Recall that Energy Afrique had reported that the Nigerian National Petroleum Company (NNPC) Limited secured an emergency $3 billion crude oil repayment loan from the African Export-Import Bank popularly known as AfreximBank.
The agreement was reached on Wednesday at Afreximbank’s headquarters in Cairo, Egypt. The signed agreement promised immediate disbursement of funds, a critical step that positions NNPC to actively support the Federal Government’s ongoing fiscal and monetary policies.
Here are eight important things you need to know about the Loan as explained by the company via its Twitter handle.
- The loan is not a crude-for-refined products swap but an upfront cash loan against proceeds from a limited amount of future crude oil production.
- The loan is not risky for NNPCL or the Nigerian Treasury. The exposure for NNPC is very limited, covering just a fraction of their entitlements. Additionally, there are no sovereign guarantees tied to this loan.
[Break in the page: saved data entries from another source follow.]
-- ==== Sys2Proof/Laws/PerInstr.lean ====
section
/-! SUPPORT. Facts about every instruction as syntax: the top bit K of its word tells a pair word from the others (R55). -/

set_option maxRecDepth 4000

namespace Sys2Proof.Laws.Enc

/-- Bit 63 of the encoding is 1 for a pair word, 0 for any other word; events are no words and encode as zero (R55). -/
def Statement (i : Instr) : Prop := (encode i).getLsbD 63 = match i with
  | .pairWord _ _ _ => true
  | _ => false

theorem putFull_top (op : BitVec 7) (fn : BitVec 4) (h : Guard) (b : BitVec 45) : (putFull op fn h b).getLsbD 63 = false := by
  simp only [putFull, BitVec.getLsbD_append]; simp

theorem putPair_top (x y : Slot) (z : BitVec 1) : (putPair x y z).getLsbD 63 = true := by
  simp only [putPair, BitVec.getLsbD_append]; simp

theorem zero_top : (0#64).getLsbD 63 = false := by decide
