/-- States and operands that meet the hypotheses of `MatrixWordsComplete`, each clause at a boundary of its range. -/
theorem meets_MatrixWordsComplete :
    ((fun (o : XF) (id : Nat) (i : Nat) (j : Nat) (team : Team) (a : Tile) (b : Tile) (tacc : Nat) (ks : Nat) (x : Nat) (e : Env) => (fun c => (fun two => (fun room => (fun block => oneLane e.s tG e.sh e.ln e.sf e.th ∧ inPlace e.s e.sf e.th (e.th.pc + 8) = true ∧ (two e o.x1 o.x2 ∧ a.state = .ready ∧ b.state = .ready ∧ mmaPair a.fmt.toNat b.fmt.toNat = some (tacc, ks) ∧ tacc ≠ 14 ∧ a.rows = 32 ∧ b.rows = a.elems ∧ b.elems = 16 ∧ a.elems % ks = 0 ∧ block e o.x0 x ∧ room e (x / 128) ∧ e.s.net = netEmpty ∧ e.s.clusters = [])) (fun (e : Env) (r : BitVec 8) (x : Nat) => (readCode e r.toNat).toNat = x ∧ x < 256 ∧ e.sf.width ≠ 64 ∧ (accAt (c e) x).team = some id)) (fun (e : Env) (k : Nat) => (arrayAt (c e) k).queue.length < 8)) (fun (e : Env) (x y : BitVec 8) => namesTile e id team x.toNat i a ∧ namesTile e id team y.toNat j b ∧ a.flt = false ∧ b.flt = false ∧ a.fmt ≠ 0xF ∧ b.fmt ≠ 0xF ∧ coreOf e.sh = team.core)) (fun (e : Env) => coreAt e.s team.core)) (tX 1 0 1 0 0 0) 0 0 1 ((Tab.at? (tTiles (7, 32, 16) (7, 16, 16) .ready).teams 0).getD setupTeam) (tileAt (tTiles (7, 32, 16) (7, 16, 16) .ready) 0 0) (tileAt (tTiles (7, 32, 16) (7, 16, 16) .ready) 0 1) 0 16 4 (tEnv (tTiles (7, 32, 16) (7, 16, 16) .ready))) ∧
    ((fun (o : XF) (id : Nat) (i : Nat) (team : Team) (a : Tile) (x : Nat) (e : Env) => (fun c => (fun room => (fun take => (fun block => oneLane e.s tG e.sh e.ln e.sf e.th ∧ inPlace e.s e.sf e.th (e.th.pc + 8) = true ∧ namesTile e id team o.x0.toNat i a ∧ coreOf e.sh = team.core ∧ a.flt = false ∧ a.fmt = o.t ∧ o.t ≠ 0xF ∧ o.t ≠ 14 ∧ take a ∧ a.rows = 32 ∧ a.elems = 16 ∧ o.flags.getLsbD 4 = false ∧ block e o.x1 x ∧ (accAt (c e) x).pending = 0 ∧ room e (x / 128)) (fun (e : Env) (r : BitVec 8) (x : Nat) => (readCode e r.toNat).toNat = x ∧ x < 256 ∧ e.sf.width ≠ 64 ∧ (accAt (c e) x).team = some id)) (fun (x : Tile) => x.state = .empty ∨ x.state = .ready)) (fun (e : Env) (k : Nat) => (arrayAt (c e) k).queue.length < 8)) (fun (e : Env) => coreAt e.s team.core)) (tX 0 1 2 0 5 9) 0 0 ((Tab.at? (tTiles (9, 32, 16) (2, 32, 16) .ready).teams 0).getD setupTeam) (tileAt (tTiles (9, 32, 16) (2, 32, 16) .ready) 0 0) 4 (tEnv (tTiles (9, 32, 16) (2, 32, 16) .ready))) ∧
    ((fun (o : XF) (id : Nat) (i : Nat) (team : Team) (a : Tile) (x : Nat) (e : Env) => (fun c => (fun room => (fun take => (fun block => oneLane e.s tG e.sh e.ln e.sf e.th ∧ inPlace e.s e.sf e.th (e.th.pc + 8) = true ∧ namesTile e id team o.x0.toNat i a ∧ coreOf e.sh = team.core ∧ a.flt = false ∧ a.fmt = o.t ∧ o.t ≠ 0xF ∧ o.t ≠ 14 ∧ take a ∧ a.rows = 32 ∧ a.elems = 16 ∧ o.flags.getLsbD 4 = false ∧ block e o.x1 x ∧ (accAt (c e) x).pending = 0 ∧ room e (x / 128)) (fun (e : Env) (r : BitVec 8) (x : Nat) => (readCode e r.toNat).toNat = x ∧ x < 256 ∧ e.sf.width ≠ 64 ∧ (accAt (c e) x).team = some id)) (fun (x : Tile) => x.state = .empty ∨ x.state = .ready)) (fun (e : Env) (k : Nat) => (arrayAt (c e) k).queue.length < 8)) (fun (e : Env) => coreAt e.s team.core)) (tX 0 1 2 0 5 9) 0 0 ((Tab.at? (tTiles (9, 32, 16) (2, 32, 16) .empty).teams 0).getD setupTeam) (tileAt (tTiles (9, 32, 16) (2, 32, 16) .empty) 0 0) 4 (tEnv (tTiles (9, 32, 16) (2, 32, 16) .empty))) ∧
    ((fun (o : XF) (id : Nat) (i : Nat) (team : Team) (a : Tile) (e : Env) => (fun c => (fun room => (fun arr => oneLane e.s tG e.sh e.ln e.sf e.th ∧ inPlace e.s e.sf e.th (e.th.pc + 8) = true ∧ namesTile e id team o.x0.toNat i a ∧ coreOf e.sh = team.core ∧ a.flt = false ∧ a.fmt = 2 ∧ a.state = .ready ∧ a.elems % o.x1.toNat = 0 ∧ room e (arr e)) (fun (e : Env) => if quadOf e.sh % 4 < 2 then 0 else 1)) (fun (e : Env) (k : Nat) => (arrayAt (c e) k).queue.length < 8)) (fun (e : Env) => coreAt e.s team.core)) (tX 0 16 0 0 0 0) 0 0 ((Tab.at? (tTiles (2, 32, 16) (2, 16, 16) .ready).teams 0).getD setupTeam) (tileAt (tTiles (2, 32, 16) (2, 16, 16) .ready) 0 0) (tEnv (tTiles (2, 32, 16) (2, 16, 16) .ready))) ∧
    ((fun (o : XF) (id : Nat) (i : Nat) (j : Nat) (team : Team) (a : Tile) (b : Tile) (e : Env) => (fun c => (fun two => (fun room => (fun take => (fun arr => oneLane e.s tG e.sh e.ln e.sf e.th ∧ inPlace e.s e.sf e.th (e.th.pc + 8) = true ∧ (two e o.x0 o.x1 ∧ take a ∧ b.state = .ready ∧ i ≠ j ∧ b.fmt = 2 ∧ a.fmt.toNat ∈ [3, 4, 7, 9, 10, 11, 12] ∧ a.rows = b.rows ∧ a.elems = b.elems ∧ o.flags.getLsbD 4 = false ∧ room e (arr e))) (fun (e : Env) => if quadOf e.sh % 4 < 2 then 0 else 1)) (fun (x : Tile) => x.state = .empty ∨ x.state = .ready)) (fun (e : Env) (k : Nat) => (arrayAt (c e) k).queue.length < 8)) (fun (e : Env) (x y : BitVec 8) => namesTile e id team x.toNat i a ∧ namesTile e id team y.toNat j b ∧ a.flt = false ∧ b.flt = false ∧ a.fmt ≠ 0xF ∧ b.fmt ≠ 0xF ∧ coreOf e.sh = team.core)) (fun (e : Env) => coreAt e.s team.core)) (tX 0 1 2 0 5 0) 0 0 1 ((Tab.at? (tTiles (9, 32, 16) (2, 32, 16) .ready).teams 0).getD setupTeam) (tileAt (tTiles (9, 32, 16) (2, 32, 16) .ready) 0 0) (tileAt (tTiles (9, 32, 16) (2, 32, 16) .ready) 0 1) (tEnv (tTiles (9, 32, 16) (2, 32, 16) .ready))) ∧
    ((fun (o : XF) (id : Nat) (i : Nat) (j : Nat) (team : Team) (a : Tile) (b : Tile) (e : Env) => (fun c => (fun two => (fun room => (fun take => (fun arr => oneLane e.s tG e.sh e.ln e.sf e.th ∧ inPlace e.s e.sf e.th (e.th.pc + 8) = true ∧ two e o.x0 o.x1 ∧ take a ∧ b.state = .ready ∧ i ≠ j ∧ a.fmt = b.fmt ∧ b.elems ≤ 256 ∧ a.rows = b.elems ∧ a.elems = b.rows ∧ room e (arr e)) (fun (e : Env) => if quadOf e.sh % 4 < 2 then 0 else 1)) (fun (x : Tile) => x.state = .empty ∨ x.state = .ready)) (fun (e : Env) (k : Nat) => (arrayAt (c e) k).queue.length < 8)) (fun (e : Env) (x y : BitVec 8) => namesTile e id team x.toNat i a ∧ namesTile e id team y.toNat j b ∧ a.flt = false ∧ b.flt = false ∧ a.fmt ≠ 0xF ∧ b.fmt ≠ 0xF ∧ coreOf e.sh = team.core)) (fun (e : Env) => coreAt e.s team.core)) (tX 0 1 0 0 0 0) 0 0 1 ((Tab.at? (tTiles (2, 16, 32) (2, 32, 16) .empty).teams 0).getD setupTeam) (tileAt (tTiles (2, 16, 32) (2, 32, 16) .empty) 0 0) (tileAt (tTiles (2, 16, 32) (2, 32, 16) .empty) 0 1) (tEnv (tTiles (2, 16, 32) (2, 32, 16) .empty))) := by
  refine ⟨?_, ?_, ?_, ?_, ?_, ?_⟩ <;> (beta_reduce; (try unfold namesTile); decide +kernel)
- The loan will assist NNPCL in settling taxes and royalties in advance. It will also equip the Federal Government with the necessary dollar liquidity to stabilize the Naira, with limited risk.
- The funds will be released in stages or tranches based on the specific needs and requirements of the Federal Government.
- A strengthened Naira as a result of this initiative will lead to a reduction in fuel costs. This means that if the Naira appreciates in value, the cost of fuel will drop and further increases will be halted.
- Subsidies are not coming back, but a stronger Naira will result in lower prices from the current level, making subsidies unnecessary. The deregulation policy remains unchanged.
- The loan will be repaid against a fraction of proceeds from future crude oil production. It’s a strategic move that ensures a balance between our current economic needs and future production capabilities.
- It is not like previous swap deals. This is not a crude for refined products agreement where the government does not earn any proceeds from the swap.
The policies are aimed at achieving stability in the exchange rate market, a pressing concern that has impacted the Nigerian Naira against the US Dollar.